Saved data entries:
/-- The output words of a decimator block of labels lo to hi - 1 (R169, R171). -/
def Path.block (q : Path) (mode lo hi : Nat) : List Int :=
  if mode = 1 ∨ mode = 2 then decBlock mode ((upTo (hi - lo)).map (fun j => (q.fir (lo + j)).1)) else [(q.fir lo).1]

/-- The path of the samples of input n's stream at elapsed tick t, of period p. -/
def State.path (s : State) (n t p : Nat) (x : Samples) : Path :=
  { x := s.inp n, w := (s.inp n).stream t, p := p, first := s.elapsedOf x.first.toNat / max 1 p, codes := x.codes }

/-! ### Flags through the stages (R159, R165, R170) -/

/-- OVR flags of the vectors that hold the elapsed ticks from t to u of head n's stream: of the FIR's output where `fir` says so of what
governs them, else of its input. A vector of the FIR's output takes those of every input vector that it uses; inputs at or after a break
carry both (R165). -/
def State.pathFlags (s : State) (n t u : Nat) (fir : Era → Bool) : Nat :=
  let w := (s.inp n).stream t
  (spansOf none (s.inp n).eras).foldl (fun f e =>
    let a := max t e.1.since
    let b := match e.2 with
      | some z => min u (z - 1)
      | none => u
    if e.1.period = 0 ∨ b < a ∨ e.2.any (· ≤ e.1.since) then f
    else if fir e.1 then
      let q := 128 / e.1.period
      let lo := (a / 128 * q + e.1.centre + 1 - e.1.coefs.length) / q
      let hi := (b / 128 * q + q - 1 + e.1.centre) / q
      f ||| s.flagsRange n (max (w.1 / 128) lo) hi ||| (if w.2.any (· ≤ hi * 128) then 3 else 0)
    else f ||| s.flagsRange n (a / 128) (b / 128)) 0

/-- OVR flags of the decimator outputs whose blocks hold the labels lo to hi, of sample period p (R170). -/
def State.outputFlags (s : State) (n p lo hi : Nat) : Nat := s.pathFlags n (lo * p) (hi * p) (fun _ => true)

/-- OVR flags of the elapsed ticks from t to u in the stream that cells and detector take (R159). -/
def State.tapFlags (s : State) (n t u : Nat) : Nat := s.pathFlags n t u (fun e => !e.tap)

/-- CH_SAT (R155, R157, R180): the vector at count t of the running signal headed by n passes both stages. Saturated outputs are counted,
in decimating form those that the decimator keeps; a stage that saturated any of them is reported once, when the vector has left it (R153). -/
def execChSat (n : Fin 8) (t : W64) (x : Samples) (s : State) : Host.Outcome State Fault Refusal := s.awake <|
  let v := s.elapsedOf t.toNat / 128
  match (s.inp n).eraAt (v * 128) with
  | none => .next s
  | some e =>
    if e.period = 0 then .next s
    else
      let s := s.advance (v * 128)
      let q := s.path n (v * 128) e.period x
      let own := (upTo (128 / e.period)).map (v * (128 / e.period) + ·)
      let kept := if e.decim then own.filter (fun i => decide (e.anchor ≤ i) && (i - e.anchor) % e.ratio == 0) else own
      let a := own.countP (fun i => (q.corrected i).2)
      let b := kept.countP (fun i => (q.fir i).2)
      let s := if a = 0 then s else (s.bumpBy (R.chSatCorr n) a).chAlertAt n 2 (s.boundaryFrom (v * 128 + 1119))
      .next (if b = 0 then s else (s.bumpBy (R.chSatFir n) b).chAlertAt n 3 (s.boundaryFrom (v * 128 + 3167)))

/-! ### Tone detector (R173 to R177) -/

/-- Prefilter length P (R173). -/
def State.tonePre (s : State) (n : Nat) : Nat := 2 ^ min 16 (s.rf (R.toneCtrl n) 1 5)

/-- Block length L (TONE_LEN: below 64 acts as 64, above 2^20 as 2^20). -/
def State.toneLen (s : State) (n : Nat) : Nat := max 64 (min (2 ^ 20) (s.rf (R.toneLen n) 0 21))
==
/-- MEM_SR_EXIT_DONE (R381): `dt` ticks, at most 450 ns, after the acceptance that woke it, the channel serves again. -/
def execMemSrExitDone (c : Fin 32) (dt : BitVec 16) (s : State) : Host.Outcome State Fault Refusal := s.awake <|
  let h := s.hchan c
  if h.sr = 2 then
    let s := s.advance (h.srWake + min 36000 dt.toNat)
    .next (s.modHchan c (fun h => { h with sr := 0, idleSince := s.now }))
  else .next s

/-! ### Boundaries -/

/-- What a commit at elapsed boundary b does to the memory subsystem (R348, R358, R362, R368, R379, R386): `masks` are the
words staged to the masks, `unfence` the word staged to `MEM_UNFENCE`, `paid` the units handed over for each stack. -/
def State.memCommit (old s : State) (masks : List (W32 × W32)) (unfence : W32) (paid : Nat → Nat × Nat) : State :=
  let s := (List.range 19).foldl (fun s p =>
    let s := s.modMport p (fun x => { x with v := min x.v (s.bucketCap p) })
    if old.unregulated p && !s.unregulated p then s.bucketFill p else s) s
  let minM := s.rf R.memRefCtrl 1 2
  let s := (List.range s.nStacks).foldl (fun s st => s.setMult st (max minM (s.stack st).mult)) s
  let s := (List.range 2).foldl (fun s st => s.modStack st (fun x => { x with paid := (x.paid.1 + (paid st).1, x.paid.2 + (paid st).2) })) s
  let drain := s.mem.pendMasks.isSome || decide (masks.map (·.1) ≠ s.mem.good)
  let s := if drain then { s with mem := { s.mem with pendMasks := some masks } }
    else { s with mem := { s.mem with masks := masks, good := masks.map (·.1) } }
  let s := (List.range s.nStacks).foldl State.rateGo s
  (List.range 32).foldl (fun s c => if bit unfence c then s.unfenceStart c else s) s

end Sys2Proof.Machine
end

Aim of the exercise: Above are records; repeat only the lines starting at the line with "(R169, R171). -/" and ending at the line with "def State.path (s", exactly as they appear, both included.

Solved problem:
/-- The output words of a decimator block of labels lo to hi - 1 (R169, R171). -/
def Path.block (q : Path) (mode lo hi : Nat) : List Int :=
  if mode = 1 ∨ mode = 2 then decBlock mode ((upTo (hi - lo)).map (fun j => (q.fir (lo + j)).1)) else [(q.fir lo).1]

/-- The path of the samples of input n's stream at elapsed tick t, of period p. -/
def State.path (s : State) (n t p : Nat) (x : Samples) : Path :=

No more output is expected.